27.9.14

Blackbirds

It comes upon me suddenly. Not when I least expect it, because I could have predicted it, but still, breathtaking in its swiftness. In need of free space on my phone, I was going through old photos, deleting mercilessly. And there it was: a picture that wasn't particularly interesting or well-composed, but it captured an all too familiar scene. The precious few hours of afternoon sunlight bending across my desk and the open, mostly blank page of a notebook. In the background, the upper story windows of St. Catherine's and the cut of the gable are like old friends. I feel as if I could lean a little closer and look down over Trumpington Street, or if I strained just enough to listen, I could hear the distinct hubbub of pedestrian traffic, a chorus of languages, of students and tourists and townies all going about their business.

It has been three months and three days since I got off my flight from Dublin, another four days on top of that since I left Cambridge. It's hard to believe that so few weeks have passed, but maybe that's just the union of space and time multiplying the days by the distance. So many miles and no going back. "Upon those who step into the same rivers, different and again different waters flow."

The school year began like a car crash. The Presocratic philosopher Parmenides denied that change occurs, because he claimed that we cannot think about what-is-not. He had his own reasons for arguing that, but the gaping pit of not in my ribcage begged to differ. I nearly cried when the professor for my majors seminar turned out to be an Englishwoman. It's difficult to say what was the hardest part, whether it was the hour-long commute clashing horribly with muscle memories of pleasant walks to lectures, day-dreaming about the world of trees reflected in silvery grey puddles, or the too long stretches of solitude. You find ways to cope. You even start to coax yourself back into the old moulds. But that doesn't mean that a second can't catch you off guard and leave you in tears.

How do I say this? I don't want to go back. It would be an impossible expectation--I know that now, with my spate of gap year community experiences behind me. The places don't change, or sometimes they do, but the atmosphere is never the same. The particular group of Footlights members who made me laugh til I cried on more than a few Tuesday nights will not be there ever again. The spring weather will probably not be quite so conducive to wet, cool rambles through the Grantchester Meadows, avoiding swans or cyclists depending on the track. The friends I've made will have moved on to other things, and the Americans, at least, will be an ocean away.

I didn't mean for this to be so unstructured. There is another thought in my head, and I usually try to work from the problem to the hope. But, in spite of the tears and the car crash opening, I feel like I've written all hope and no problems. How to explain? As I peel back the wallpapered shrine of remembered expectations and see the world-in-which-I-live beyond, I discover my wealth.

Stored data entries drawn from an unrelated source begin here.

-- ==== Sys2Proof/Machine/Extended.lean ====
section
/-! DEFINITION. Extended operation and long distance addressing (48_xop_longdistance.md R270 to R278). -/

namespace Sys2Proof.Machine

open Host (Outcome)

/-- XOP, Extended Operation: the software trap through the vector at 0040 + 4n, with the operand's address in the new
R11 (48_xop_longdistance.md R270); or, without a context switch, what the connected module does, refused when the
installation does not supply its function (R271; log 27). -/
def execXop (g : GenAddr) (n : BitVec 4) (s : State) : Outcome State Fault Refusal :=
  complete (do
    let l ← operandAddress .src .word g
    let t ← get
    if t.plat.xopHardware n then
      if t.plat.xopSupplied n then update fun t => t.afterModule (Config.xopModule n l.addr t)
      else stop (.refusal .hardwareXop)
    else do
      update fun t => t.setSt (supervisorStatus t)
      contextSwitch (0x0040 + 4 * n.setWidth 16) t.wp t.pc t.st (some l.addr)
      setStatus (setFlag .x true)) s

/-- LDS, Long Distance Source (48_xop_longdistance.md R275). -/
def execLds (g : GenAddr) (s : State) : Outcome State Fault Refusal :=
  completeLatching (longDistance g .src) s

/-- LDD, Long Distance Destination (48_xop_longdistance.md R276). -/
def execLdd (g : GenAddr) (s : State) : Outcome State Fault Refusal :=
  completeLatching (longDistance g .dst) s

end Sys2Proof.Machine
end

For six months, I gave myself wholeheartedly to the project of remembering and cherishing every second. Even those last fifteen minutes of despair before hitting "send" on essays that I was not proud of: even those were loved in their own way. Who needs photo albums when I have an entire world of sense impressions inside my head? In a moment, I can be sitting on the bench by the library lawn surrounded on three sides by flowering bushes and watching the way the one blackbird flits back and forth from his perch above the old library entrance to the lawn as he calls music to his fellow on the next roof over.

And there is also myself. I am not unchanged, and that person who I've become is still in the process of discovering herself and her place in the world. She has remembered beauty and heartbreak and the way they go together. She is better able to deal with the challenges of philosophy and of engaging with the ideas of others. She knows some things that she wants, she's uncovered some issues that she really cares about. She doesn't know exactly where she's going, but she's going somewhere and that's something to hold on to.

This is not clean or neat. It hurts. It invigorates. It opens up possibilities and closes doors. Is this what it feels like to be alive with your eyes wide open?